Items from a dataset =>
········
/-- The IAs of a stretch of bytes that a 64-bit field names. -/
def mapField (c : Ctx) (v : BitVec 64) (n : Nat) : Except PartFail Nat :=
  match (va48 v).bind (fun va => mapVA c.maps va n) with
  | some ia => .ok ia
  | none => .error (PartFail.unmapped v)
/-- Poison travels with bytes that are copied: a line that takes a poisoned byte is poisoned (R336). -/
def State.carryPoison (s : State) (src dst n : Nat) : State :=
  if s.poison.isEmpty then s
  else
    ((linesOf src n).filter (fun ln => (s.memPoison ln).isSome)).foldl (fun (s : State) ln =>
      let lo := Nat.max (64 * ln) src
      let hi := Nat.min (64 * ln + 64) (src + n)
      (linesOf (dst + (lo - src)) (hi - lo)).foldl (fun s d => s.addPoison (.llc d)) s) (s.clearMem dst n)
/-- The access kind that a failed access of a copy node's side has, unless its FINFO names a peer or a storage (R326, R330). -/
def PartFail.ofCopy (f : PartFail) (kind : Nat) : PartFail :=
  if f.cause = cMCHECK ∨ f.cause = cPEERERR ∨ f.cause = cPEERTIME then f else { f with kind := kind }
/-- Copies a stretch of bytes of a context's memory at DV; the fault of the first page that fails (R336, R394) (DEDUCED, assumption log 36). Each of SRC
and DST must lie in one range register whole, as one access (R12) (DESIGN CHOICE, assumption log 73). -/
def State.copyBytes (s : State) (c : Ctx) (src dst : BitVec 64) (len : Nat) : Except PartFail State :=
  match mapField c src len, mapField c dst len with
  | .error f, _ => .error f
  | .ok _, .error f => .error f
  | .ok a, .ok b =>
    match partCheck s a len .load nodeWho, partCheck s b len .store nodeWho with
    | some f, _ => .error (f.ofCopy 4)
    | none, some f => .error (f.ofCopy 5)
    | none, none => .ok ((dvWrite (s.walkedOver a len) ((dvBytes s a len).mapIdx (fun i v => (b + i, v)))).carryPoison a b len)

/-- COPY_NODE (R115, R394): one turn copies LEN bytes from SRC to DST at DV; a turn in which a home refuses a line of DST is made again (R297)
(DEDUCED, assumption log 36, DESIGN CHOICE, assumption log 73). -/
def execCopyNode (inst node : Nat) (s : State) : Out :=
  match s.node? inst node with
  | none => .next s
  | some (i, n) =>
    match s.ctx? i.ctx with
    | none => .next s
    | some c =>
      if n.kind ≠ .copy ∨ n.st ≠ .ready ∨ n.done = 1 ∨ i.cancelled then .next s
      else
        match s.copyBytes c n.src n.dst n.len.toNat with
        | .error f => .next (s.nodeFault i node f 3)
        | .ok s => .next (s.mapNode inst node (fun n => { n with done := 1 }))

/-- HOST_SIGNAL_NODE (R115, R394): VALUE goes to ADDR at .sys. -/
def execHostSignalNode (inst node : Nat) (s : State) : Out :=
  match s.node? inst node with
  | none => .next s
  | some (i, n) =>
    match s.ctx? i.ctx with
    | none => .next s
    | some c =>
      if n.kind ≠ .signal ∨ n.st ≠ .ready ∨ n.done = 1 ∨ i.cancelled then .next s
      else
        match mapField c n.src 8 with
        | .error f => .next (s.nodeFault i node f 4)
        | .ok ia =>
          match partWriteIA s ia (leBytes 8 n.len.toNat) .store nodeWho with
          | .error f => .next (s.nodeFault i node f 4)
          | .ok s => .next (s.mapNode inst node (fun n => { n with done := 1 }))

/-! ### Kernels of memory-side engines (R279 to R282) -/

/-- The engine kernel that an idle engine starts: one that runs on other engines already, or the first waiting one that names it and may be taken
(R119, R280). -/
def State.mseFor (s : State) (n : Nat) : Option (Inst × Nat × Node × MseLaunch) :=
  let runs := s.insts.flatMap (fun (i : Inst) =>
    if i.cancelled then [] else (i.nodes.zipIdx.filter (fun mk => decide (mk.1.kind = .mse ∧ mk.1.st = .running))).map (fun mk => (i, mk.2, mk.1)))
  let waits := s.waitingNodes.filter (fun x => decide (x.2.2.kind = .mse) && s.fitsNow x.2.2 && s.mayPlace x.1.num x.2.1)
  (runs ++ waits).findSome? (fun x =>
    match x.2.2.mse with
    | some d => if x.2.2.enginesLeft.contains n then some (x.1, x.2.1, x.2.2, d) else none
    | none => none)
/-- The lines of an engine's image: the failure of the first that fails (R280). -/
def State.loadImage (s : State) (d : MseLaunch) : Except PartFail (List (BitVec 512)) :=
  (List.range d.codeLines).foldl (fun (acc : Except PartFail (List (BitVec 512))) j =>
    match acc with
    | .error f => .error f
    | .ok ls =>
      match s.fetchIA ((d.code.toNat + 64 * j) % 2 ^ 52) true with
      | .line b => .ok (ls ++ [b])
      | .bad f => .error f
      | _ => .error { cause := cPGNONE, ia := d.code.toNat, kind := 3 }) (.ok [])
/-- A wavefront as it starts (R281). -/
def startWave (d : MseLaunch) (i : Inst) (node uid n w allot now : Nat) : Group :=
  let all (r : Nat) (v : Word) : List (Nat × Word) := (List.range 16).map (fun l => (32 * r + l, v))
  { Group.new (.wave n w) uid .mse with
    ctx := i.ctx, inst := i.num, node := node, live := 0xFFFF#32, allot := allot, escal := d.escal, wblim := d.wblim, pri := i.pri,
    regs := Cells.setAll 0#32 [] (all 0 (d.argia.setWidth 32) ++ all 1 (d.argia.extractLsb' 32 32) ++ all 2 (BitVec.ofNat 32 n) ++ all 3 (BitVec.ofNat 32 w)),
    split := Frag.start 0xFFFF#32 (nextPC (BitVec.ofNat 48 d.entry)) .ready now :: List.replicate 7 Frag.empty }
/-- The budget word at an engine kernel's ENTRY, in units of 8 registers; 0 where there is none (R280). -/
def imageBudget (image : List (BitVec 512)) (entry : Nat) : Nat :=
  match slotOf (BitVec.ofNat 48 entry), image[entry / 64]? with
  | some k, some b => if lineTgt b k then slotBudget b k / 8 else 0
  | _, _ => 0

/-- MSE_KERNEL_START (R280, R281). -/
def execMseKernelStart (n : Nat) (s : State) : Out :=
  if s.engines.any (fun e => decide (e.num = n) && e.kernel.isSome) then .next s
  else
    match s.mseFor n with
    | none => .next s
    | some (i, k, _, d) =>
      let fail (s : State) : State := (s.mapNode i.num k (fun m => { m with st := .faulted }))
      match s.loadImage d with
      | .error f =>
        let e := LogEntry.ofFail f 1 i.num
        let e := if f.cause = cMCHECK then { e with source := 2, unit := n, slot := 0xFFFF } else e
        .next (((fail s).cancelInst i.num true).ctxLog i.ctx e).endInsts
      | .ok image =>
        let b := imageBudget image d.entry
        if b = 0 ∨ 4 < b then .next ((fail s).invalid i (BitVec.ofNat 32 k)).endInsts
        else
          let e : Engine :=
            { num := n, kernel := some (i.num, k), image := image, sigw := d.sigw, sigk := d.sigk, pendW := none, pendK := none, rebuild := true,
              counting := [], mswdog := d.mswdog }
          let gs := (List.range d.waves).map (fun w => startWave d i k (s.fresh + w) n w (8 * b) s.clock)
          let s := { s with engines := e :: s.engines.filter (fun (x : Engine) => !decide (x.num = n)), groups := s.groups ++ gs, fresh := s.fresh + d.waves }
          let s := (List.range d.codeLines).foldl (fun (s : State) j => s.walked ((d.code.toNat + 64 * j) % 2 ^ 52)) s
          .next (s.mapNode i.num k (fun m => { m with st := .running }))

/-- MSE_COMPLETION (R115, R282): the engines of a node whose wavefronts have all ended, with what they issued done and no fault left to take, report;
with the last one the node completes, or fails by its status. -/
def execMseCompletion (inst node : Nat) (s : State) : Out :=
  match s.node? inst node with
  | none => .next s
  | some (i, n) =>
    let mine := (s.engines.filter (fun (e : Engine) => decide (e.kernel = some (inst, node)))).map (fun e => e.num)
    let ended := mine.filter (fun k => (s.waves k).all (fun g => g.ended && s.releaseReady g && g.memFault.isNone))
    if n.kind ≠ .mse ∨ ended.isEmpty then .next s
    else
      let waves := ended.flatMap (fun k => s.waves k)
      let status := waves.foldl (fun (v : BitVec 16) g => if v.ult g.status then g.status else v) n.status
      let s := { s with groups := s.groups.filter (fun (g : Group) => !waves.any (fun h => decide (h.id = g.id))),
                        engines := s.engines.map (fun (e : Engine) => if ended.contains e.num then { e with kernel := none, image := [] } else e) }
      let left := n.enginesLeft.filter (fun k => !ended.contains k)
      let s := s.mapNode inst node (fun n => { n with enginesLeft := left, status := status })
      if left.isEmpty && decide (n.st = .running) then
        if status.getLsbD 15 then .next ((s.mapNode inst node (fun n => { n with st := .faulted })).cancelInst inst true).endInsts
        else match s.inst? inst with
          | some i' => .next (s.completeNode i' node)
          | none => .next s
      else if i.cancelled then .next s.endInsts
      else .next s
········
Task prompt =>
Looking at the entries above, can you reproduce exactly the lines from the one that holds "let all (r : Nat)" through the one that holds "regs := Cells.setAll", and only those?

Exercise output =>
  let all (r : Nat) (v : Word) : List (Nat × Word) := (List.range 16).map (fun l => (32 * r + l, v))
  { Group.new (.wave n w) uid .mse with
    ctx := i.ctx, inst := i.num, node := node, live := 0xFFFF#32, allot := allot, escal := d.escal, wblim := d.wblim, pri := i.pri,
    regs := Cells.setAll 0#32 [] (all 0 (d.argia.setWidth 32) ++ all 1 (d.argia.extractLsb' 32 32) ++ all 2 (BitVec.ofNat 32 n) ++ all 3 (BitVec.ofNat 32 w)),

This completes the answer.